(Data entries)
:::::
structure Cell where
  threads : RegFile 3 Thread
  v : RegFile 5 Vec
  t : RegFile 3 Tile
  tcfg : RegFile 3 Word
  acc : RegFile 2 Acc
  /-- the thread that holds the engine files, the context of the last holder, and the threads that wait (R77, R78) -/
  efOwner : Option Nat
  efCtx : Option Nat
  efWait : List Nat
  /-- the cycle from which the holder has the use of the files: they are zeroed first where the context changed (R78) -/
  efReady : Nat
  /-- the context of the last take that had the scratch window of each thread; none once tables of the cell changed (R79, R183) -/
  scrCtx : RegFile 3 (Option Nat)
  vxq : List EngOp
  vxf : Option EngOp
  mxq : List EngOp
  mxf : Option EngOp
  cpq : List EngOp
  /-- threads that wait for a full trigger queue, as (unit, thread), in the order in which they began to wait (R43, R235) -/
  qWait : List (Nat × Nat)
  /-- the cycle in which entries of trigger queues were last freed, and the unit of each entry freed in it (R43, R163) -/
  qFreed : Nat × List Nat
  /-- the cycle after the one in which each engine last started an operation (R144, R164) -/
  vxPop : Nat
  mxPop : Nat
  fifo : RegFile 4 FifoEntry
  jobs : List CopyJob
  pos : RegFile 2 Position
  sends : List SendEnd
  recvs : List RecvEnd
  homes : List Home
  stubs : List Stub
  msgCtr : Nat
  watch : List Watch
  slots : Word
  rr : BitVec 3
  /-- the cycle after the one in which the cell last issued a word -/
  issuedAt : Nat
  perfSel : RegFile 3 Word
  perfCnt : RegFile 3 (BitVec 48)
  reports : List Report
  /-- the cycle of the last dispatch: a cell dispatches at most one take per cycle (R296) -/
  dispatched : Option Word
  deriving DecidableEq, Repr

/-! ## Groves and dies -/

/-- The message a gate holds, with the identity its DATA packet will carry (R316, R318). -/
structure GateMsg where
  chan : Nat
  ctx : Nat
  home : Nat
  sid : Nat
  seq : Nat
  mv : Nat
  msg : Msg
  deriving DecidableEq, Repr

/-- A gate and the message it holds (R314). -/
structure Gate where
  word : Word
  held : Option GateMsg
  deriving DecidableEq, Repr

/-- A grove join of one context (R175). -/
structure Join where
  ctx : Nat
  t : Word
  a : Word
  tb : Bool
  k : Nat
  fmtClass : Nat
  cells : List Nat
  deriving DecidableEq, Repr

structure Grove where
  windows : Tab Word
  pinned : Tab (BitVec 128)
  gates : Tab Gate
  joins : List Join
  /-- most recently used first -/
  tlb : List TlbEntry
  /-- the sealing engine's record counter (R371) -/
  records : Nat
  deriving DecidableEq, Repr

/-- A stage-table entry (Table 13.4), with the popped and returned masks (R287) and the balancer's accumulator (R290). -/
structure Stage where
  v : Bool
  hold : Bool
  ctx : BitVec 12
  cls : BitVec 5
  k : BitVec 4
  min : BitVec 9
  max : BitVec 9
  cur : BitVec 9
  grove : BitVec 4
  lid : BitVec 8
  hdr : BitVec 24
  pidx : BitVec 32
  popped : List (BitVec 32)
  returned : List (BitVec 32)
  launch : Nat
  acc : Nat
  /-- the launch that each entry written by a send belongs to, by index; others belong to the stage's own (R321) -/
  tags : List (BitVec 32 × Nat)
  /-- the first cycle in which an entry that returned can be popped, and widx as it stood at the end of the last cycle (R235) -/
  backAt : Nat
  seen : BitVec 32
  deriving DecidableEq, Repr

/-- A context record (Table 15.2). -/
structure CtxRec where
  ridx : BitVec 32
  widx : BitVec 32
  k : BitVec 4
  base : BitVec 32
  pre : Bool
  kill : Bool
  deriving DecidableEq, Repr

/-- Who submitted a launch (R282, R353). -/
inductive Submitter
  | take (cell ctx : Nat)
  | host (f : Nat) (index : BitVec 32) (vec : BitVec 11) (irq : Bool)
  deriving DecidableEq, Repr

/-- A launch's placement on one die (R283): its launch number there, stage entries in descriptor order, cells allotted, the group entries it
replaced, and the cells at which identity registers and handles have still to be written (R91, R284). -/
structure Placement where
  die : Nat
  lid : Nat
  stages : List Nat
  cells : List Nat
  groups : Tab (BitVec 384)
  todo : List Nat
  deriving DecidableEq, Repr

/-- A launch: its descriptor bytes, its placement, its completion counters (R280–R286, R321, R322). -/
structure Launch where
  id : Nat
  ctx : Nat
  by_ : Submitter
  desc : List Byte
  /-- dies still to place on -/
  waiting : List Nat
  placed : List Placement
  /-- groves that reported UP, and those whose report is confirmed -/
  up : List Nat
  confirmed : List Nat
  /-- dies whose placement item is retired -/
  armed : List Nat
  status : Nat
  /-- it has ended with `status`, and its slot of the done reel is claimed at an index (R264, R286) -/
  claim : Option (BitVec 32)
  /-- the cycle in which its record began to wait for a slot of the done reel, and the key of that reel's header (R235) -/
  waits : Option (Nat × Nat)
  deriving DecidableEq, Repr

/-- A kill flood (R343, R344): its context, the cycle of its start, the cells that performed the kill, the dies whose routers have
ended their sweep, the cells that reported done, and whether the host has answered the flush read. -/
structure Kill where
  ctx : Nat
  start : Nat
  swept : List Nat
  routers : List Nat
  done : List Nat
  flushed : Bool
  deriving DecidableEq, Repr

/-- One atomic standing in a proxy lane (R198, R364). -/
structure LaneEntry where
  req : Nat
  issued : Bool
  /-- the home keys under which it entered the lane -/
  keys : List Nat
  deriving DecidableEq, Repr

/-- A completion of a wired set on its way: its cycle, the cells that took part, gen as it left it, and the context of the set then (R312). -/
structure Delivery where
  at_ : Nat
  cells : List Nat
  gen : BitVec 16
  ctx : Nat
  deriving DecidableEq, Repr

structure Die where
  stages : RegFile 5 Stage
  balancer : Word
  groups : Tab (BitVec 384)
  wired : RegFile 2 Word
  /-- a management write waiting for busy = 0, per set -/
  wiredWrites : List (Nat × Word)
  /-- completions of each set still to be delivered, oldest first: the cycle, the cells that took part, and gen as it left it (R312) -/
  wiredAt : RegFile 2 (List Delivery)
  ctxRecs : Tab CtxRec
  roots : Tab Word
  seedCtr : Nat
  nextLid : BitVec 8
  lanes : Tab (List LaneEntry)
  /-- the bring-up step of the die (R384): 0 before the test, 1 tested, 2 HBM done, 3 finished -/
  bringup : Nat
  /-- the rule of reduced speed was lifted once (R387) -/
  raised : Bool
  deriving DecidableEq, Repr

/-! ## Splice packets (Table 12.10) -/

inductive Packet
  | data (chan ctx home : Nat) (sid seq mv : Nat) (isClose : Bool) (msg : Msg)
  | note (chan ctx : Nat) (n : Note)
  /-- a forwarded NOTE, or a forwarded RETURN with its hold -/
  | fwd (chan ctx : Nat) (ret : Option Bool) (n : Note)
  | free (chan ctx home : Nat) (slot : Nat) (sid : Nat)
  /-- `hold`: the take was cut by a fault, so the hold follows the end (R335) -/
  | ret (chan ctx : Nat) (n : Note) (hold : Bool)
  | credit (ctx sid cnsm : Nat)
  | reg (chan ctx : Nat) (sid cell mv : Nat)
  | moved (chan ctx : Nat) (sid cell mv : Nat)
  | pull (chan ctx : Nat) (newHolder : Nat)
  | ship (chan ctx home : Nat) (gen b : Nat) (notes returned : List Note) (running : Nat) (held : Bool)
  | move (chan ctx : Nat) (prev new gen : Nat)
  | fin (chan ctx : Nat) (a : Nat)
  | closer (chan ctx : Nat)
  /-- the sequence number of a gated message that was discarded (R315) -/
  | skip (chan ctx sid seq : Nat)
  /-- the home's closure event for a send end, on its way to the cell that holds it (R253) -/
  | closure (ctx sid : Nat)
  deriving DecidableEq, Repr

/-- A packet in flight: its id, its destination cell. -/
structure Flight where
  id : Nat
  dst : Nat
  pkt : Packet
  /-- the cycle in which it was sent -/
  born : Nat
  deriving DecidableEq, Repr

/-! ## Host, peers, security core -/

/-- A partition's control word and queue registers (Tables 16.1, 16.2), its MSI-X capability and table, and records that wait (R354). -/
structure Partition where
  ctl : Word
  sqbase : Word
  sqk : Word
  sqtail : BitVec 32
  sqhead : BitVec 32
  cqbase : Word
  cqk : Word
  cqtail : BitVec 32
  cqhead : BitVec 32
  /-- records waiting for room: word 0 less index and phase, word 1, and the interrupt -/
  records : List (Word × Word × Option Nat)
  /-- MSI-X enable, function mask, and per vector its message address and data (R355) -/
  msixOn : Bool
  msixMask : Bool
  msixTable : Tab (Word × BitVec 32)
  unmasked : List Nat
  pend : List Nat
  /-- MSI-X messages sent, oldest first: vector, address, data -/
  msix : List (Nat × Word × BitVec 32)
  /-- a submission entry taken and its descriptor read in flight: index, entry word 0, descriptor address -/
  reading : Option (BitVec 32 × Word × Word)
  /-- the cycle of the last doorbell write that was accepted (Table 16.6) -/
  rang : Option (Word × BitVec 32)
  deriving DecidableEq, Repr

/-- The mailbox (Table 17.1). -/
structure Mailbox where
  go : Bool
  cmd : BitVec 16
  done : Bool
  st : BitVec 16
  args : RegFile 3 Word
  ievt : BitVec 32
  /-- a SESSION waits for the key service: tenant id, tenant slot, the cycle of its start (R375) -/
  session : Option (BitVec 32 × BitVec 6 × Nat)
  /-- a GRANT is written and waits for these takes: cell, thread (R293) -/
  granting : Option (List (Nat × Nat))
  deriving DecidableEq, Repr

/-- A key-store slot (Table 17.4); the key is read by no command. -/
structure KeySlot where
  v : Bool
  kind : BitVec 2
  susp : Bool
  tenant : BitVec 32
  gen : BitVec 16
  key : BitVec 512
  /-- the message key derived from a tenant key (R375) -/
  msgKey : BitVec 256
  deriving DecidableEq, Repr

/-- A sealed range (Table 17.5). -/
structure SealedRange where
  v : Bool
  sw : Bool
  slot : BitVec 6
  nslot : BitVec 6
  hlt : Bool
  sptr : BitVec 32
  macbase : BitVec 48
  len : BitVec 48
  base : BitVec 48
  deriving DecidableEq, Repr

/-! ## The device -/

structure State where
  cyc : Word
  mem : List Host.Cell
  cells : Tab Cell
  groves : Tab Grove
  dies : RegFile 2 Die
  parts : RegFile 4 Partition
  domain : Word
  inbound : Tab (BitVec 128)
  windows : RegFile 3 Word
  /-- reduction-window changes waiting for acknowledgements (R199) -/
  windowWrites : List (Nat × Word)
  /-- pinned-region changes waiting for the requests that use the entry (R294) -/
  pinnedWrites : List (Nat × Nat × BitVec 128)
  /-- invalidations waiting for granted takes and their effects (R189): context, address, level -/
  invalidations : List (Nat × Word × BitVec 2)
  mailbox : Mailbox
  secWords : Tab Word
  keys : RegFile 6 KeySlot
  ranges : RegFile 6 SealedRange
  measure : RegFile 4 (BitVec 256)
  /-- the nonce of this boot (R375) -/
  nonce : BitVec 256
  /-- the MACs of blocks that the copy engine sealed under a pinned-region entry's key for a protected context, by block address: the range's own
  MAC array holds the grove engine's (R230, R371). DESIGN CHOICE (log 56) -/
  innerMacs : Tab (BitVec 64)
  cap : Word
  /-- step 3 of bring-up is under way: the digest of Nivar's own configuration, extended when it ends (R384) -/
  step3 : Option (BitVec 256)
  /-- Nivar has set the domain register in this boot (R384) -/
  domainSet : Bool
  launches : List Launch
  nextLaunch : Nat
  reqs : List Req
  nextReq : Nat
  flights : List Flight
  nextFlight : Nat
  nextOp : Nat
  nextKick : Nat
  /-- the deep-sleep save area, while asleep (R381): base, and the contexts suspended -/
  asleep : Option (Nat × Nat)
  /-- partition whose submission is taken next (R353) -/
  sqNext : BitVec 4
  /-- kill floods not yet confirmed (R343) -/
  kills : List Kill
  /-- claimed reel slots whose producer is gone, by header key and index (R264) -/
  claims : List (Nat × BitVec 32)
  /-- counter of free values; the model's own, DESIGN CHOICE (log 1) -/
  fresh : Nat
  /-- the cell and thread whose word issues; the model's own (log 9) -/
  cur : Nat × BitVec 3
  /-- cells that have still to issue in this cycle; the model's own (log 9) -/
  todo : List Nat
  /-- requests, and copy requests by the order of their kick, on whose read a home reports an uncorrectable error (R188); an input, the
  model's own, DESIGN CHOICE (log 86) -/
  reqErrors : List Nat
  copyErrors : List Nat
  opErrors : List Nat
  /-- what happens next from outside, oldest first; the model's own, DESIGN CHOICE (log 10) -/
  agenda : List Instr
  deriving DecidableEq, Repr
:::::
For the word "routers", count the lines of the records above that hold it and state only that count.

EXERCISE SOLUTION ::
2